Agriculture is the traditional occupation of the Phoms. They practices jhum cultivation. The Phoms also have a tradition of pottery, bamboo work and spinning.

== Origin ==

The origin of the Phoms, like that of other Naga people, is uncertain. Some folklores similar to that of the Ao Nagas, states that their ancestors originated from stones. They also believe that their great ancestors lived in Yingnyiüshang (a mountain in Longleng) and separated to different villages following a saga in the Yingnyiü hills significant to the Phom's history.

== Culture ==
Phom culture, tradition and language is closely related to the Konyak Nagas of Nagaland and the Wancho Nagas of Arunachal Pradesh.

=== Clothing ===
After the advent of Christianity, many modern Phoms have adopted contemporary clothing, though traditional dress is worn during festivals. The traditional Phom dressing was indicative of the social status of the wearer.

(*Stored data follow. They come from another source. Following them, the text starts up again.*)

-- ==== Sys2Proof/Certificates/Slice0/Obligations.lean ====
section
/-! DEFINITION. The statements about the block, from the numbered rules of the spec. -/

open Sys2Proof Sys2Proof.Machine

/-! ## Host commands and the port -/

/-- 45_pipeline.md R100: NOP returns ST_OK, writes no state and delivers no record. -/
def Obligations.NopReportsOkAndWritesNothing : Prop :=
  ∀ s : State, s.micro = .idle →
    Completes (exec .nop s) { s with status := 0, out := none, validPulse := false }

/-- 45_pipeline.md R101: RESET empties SB, clears OVF and returns ST_OK; parameters, pins and coming transactions stay. -/
def Obligations.ResetEmptiesTheBuffer : Prop :=
  ∀ s : State, s.micro = .idle →
    Completes (exec .reset s) { s with sb := [], ovf := false, status := 0, out := none, validPulse := false, micro := .idle }

/-- 70_reset_and_hazards.md R127: with the `rst` pin asserted no command is accepted, whatever `op` says, and the effect is that
of a RESET command presented there. -/
def Obligations.RstPinActsAsResetCommand : Prop :=
  ∀ (s : State) (p : Pins) (rest : List Pins), s.micro = .idle → s.pending = p :: rest → p.rst = true →
    step s = exec .reset { s with port := p, pending := rest } ∧
    Completes (step s) { s with port := p, pending := rest, sb := [], ovf := false, status := 0, out := none,
                                validPulse := false, micro := .idle }

/-- 10_state.md R20: the machine after reset; the parameters and pins are log entries 1 to 3. -/
def Obligations.ResetStateIsTheSpecsInitialState : Prop :=
  State.reset.sb = [] ∧ State.reset.ovf = false ∧ State.reset.micro = .idle ∧ State.reset.status = statusWord .ok false ∧
    State.reset.outValid = false ∧ State.reset.validPulse = false ∧ State.reset.phase = 0

/-- 45_pipeline.md R108: an op code 0x4 to 0xF at the port, a micro-operation's or a reserved one, is not performed:
ST_ILLEGAL_CMD, no record, no pulse, no state written, under a set OVF too. -/
def Obligations.IllegalCodesAreRefusedWithoutEffect : Prop :=
  ∀ s : State, s.micro = .idle →
    (∀ op : BitVec 4, 4 ≤ op.toNat →
      Completes (exec (decodeOp op) s) { s with status := 10, out := none, validPulse := false }) ∧
    (∀ i ∈ ([.extract, .validate, .requeue, .decode, .emit, .reserved9, .reservedA, .reservedB, .reservedC, .reservedD,
        .reservedE, .reservedF] : List Instr),
      Completes (exec i s) { s with status := 10, out := none, validPulse := false })

/-- 42_synchronizer.md R68: with OVF not set and room in SB, APPEND appends the `N` payload bytes of a valid chunk in index order;
any other chunk is discarded with ST_BAD_CHUNK and SB unchanged. -/
def Obligations.AppendTakesValidChunksOnly : Prop :=
  ∀ s : State, s.micro = .idle → s.ovfSet = false →
    (∀ b : Byte, 1 ≤ s.port.chunkLen.toNat → s.port.chunkLen.toNat ≤ s.params.cap.toNat → s.port.ch[0]? = some b →
      1 ≤ b.toNat → b.toNat + 2 ≤ s.port.chunkLen.toNat →
      s.fits (s.sb ++ slice s.port.ch 2 (b.toNat + 2)) = true →
      Completes (exec .append s)
          { s with sb := s.sb ++ slice s.port.ch 2 (b.toNat + 2), status := 0, out := none, validPulse := false } ∧
        (slice s.port.ch 2 (b.toNat + 2)).length = b.toNat) ∧
    ((s.port.chunkLen.toNat > s.params.cap.toNat ∨ s.port.chunkLen.toNat < 1 ∨
        ∃ b : Byte, s.port.ch[0]? = some b ∧ (b.toNat < 1 ∨ b.toNat + 2 > s.port.chunkLen.toNat)) →
      Completes (exec .append s) { s with status := 1, out := none, validPulse := false })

The ordinary clothing included a white (vihe-ashak) or a dark blue (nempong-ashak) shawl-like body wrap. A man who had taken a head or offered feasts had the privilege to wear a cowrie-ornamented shawl (fanet-henyü). The women used to wear skirts called shung-nang, which came in different colors, designs and bands.

=== Practices ===
Before arrival of Christianity, like the Konyaks and the Chang, they used to expose the dead bodies on raised platforms instead of burying them.

== Festivals ==
The Phoms have four major festivals, the most important of which is Monyü. The others are Moha, Bongvüm and Paangmo.

=== Monyiü ===
Monyü is the most important traditional festival of the Phoms. It is a 12-day festival, which marks the end of winter and onset of summer (usually 1–6 April). The festival involves community feasting, dancing, singing and social work (such as repairs and construction of bridges). During the festival, the men present their married daughters or sisters with pure rice beer and special food to show their affection and respect.

One or two days before the festival, its arrival is signaled by beating log drums with a distinct tune called Lan Nyangshem. The priests or the village elders predict whether the festival would bring a blessing or a curse.

- Day 1 (Shongten-Laiphen)
 Overall preparation is done for the festivities. Households participate in collection of wrapping leaves and bamboos.

- Day 2
 Brewing of rice beer.

- Day 3 (Aiha Okshok)
 Feasting, dancing and merry-making.
The second day is for compulsory brewing of all kinds of rice beer.

- Day 4 (Chingi Okshok)
 General festivity and arrival of guests from neighbouring villages.

- Day 5 (Paangmohah)
 Parties of men wear colorful costumes and indulge in drinking, dancing and celebrating with friends.

- Day 6
 Elders feast by exchanging pure rice beer and meat. The young villagers feast together at the outskirts of the village.